I blinked, trying to focus on my blurring vision.

“Someone call…” I couldn’t catch the last bit of his sentence.

Jacob came into view, his panicked face filling my vision. “Stay awake for me, okay? Someone, please help!”

I turned my head slightly toward him. “The baby…”

That was the very last thing I remembered before my eyes closed on me. I tried to fight against them, but I had no strength. My body didn’t feel like my own.

The last thing that weighed heavy on my chest was that I would never get to tell the man that I loved and that he owned my heart.

How much time had I wasted being scared? How much time had he wasted not telling me?

That was the problem with us humans: we put off things until it was the very last second—until it was all too late.

31

AMELIA

“It’s coming down tonight,” my mother stopped at the traffic light. She then turned to me with a slight smile on her face. “Why the long face?”

“I don’t want to go to a new school.”

We had just moved to Braven Bay a week ago, and I struggled to say the least. I wouldn't say I liked change, it was the hardest thing for me, but Mom wanted me to embrace the adventure.

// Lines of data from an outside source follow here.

/-- R109: reset during an exchange withdraws the request and finishes nothing, and an answer to a withdrawn request is never
delivered: not right after the reset, and in no later state, a new exchange in flight or not. The late answer as a move of
its own is log entry 11. -/
def Obligations.ResetAbortsAndLateAnswerIsNotDelivered : Prop :=
  (∀ (s : State) (a : Answer) (rest : List Input), s.phase ≠ .idle → s.inputs = .reset :: .lateAnswer a :: rest →
    ∃ t, step s = .next t ∧ t.request = none ∧ t.phase = .idle ∧ t.result = .none ∧
      step t = .next { t with inputs := rest }) ∧
  (∀ (s : State) (a : Answer) (rest : List Input), s.inputs = .lateAnswer a :: rest →
    step s = .next { s with inputs := rest })

/-! ### Host accesses -/

/-- R31, R28: a host write other than to CTRL changes the one register its index names and nothing else of the block, in
every phase; to a staging register it is done and sets no mark. -/
def Obligations.HostWriteChangesOneRegister : Prop :=
  ∀ (j : HostIndex) (v : Byte) (s : State), j ≠ 0x000 →
    ∃ t, exec (.hostWr j v) s = .next t ∧
      t.cmdId = (if j = 0x002 then v else s.cmdId) ∧
      t.cmdInstr = (if j = 0x003 then v else s.cmdInstr) ∧
      t.cmdNparams = (if j = 0x004 then v else s.cmdNparams) ∧
      (∀ i : Fin 253, t.txParam[i] = if j.toNat = 0x100 + i.val then some v else s.txParam[i]) ∧
      ((0x002 ≤ j.toNat ∧ j.toNat ≤ 0x004) ∨ (0x100 ≤ j.toNat ∧ j.toNat ≤ 0x1FC) →
        t.hostReply = .done ∧ t.refused = s.refused) ∧
      t.faulted = s.faulted ∧ t.phase = s.phase ∧ t.kind = s.kind ∧ t.txFrame = s.txFrame ∧ t.latId = s.latId ∧
      t.latLen = s.latLen ∧ t.result = s.result ∧ t.rspValid = s.rspValid ∧ t.rspId = s.rspId ∧
      t.rspError = s.rspError ∧ t.rspNparams = s.rspNparams ∧ t.rxParam = s.rxParam ∧ t.inputs = s.inputs

/-- R32: reads of the staging registers and of STATUS; an unwritten TX_PARAM entry gives no value and sets the mark. -/
def Obligations.StagingReadsReturnTheByte : Prop :=
  ∀ s : State,
    exec (.hostRd 0x001) s = .next { s with hostReply := .value s.status } ∧
    exec (.hostRd 0x002) s = .next { s with hostReply := .value s.cmdId } ∧
    exec (.hostRd 0x003) s = .next { s with hostReply := .value s.cmdInstr } ∧
    exec (.hostRd 0x004) s = .next { s with hostReply := .value s.cmdNparams } ∧
    ∀ (j : HostIndex) (i : Fin 253), j.toNat = 0x100 + i.val →
      (∀ v, s.txParam[i] = some v → exec (.hostRd j) s = .next { s with hostReply := .value v }) ∧
      (s.txParam[i] = none →
        exec (.hostRd j) s = .next { s with hostReply := .noValue (.unwrittenTxParam i.val), faulted := true })

/-- R19: STATUS field by field, with the codes of R20; a write to it is refused (R34); it is 0x00 at reset. -/
def Obligations.StatusByteHasItsFields : Prop :=
  (∀ s : State, ∃ v : Byte, exec (.hostRd 0x001) s = .next { s with hostReply := .value v } ∧
    v.getLsbD 0 = decide (s.phase ≠ .idle) ∧
    v.extractLsb' 1 2 = (match s.result with | .none => 0#2 | .ok => 1#2 | .commError => 2#2 | .transportFault => 3#2) ∧
    v.getLsbD 3 = s.rspValid ∧
    v.extractLsb' 4 4 = 0#4) ∧
  (∀ (s : State) (v : Byte), exec (.hostWr 0x001 v) s =
    .next { s with hostReply := .refusal (.badAccess 0x001), refused := true }) ∧
  exec (.hostRd 0x001) State.reset = .next { State.reset with hostReply := .value 0x00 }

I saw no adventure in this place. It was a small town with people so tightly knit together that they had already formed friend groups. I was the new girl—the alien.

I hated standing out; nothing stood out more than being the new girl.

“Bubs,” she said, reaching over the console. “Moving here is a big adjustment; I promise you will love it.”

Braven Bay, Wisconsin- This was my mother’s old hometown, at least from birth to age 14. We were here and I didn’t know how to feel. She was happy, but I was lost.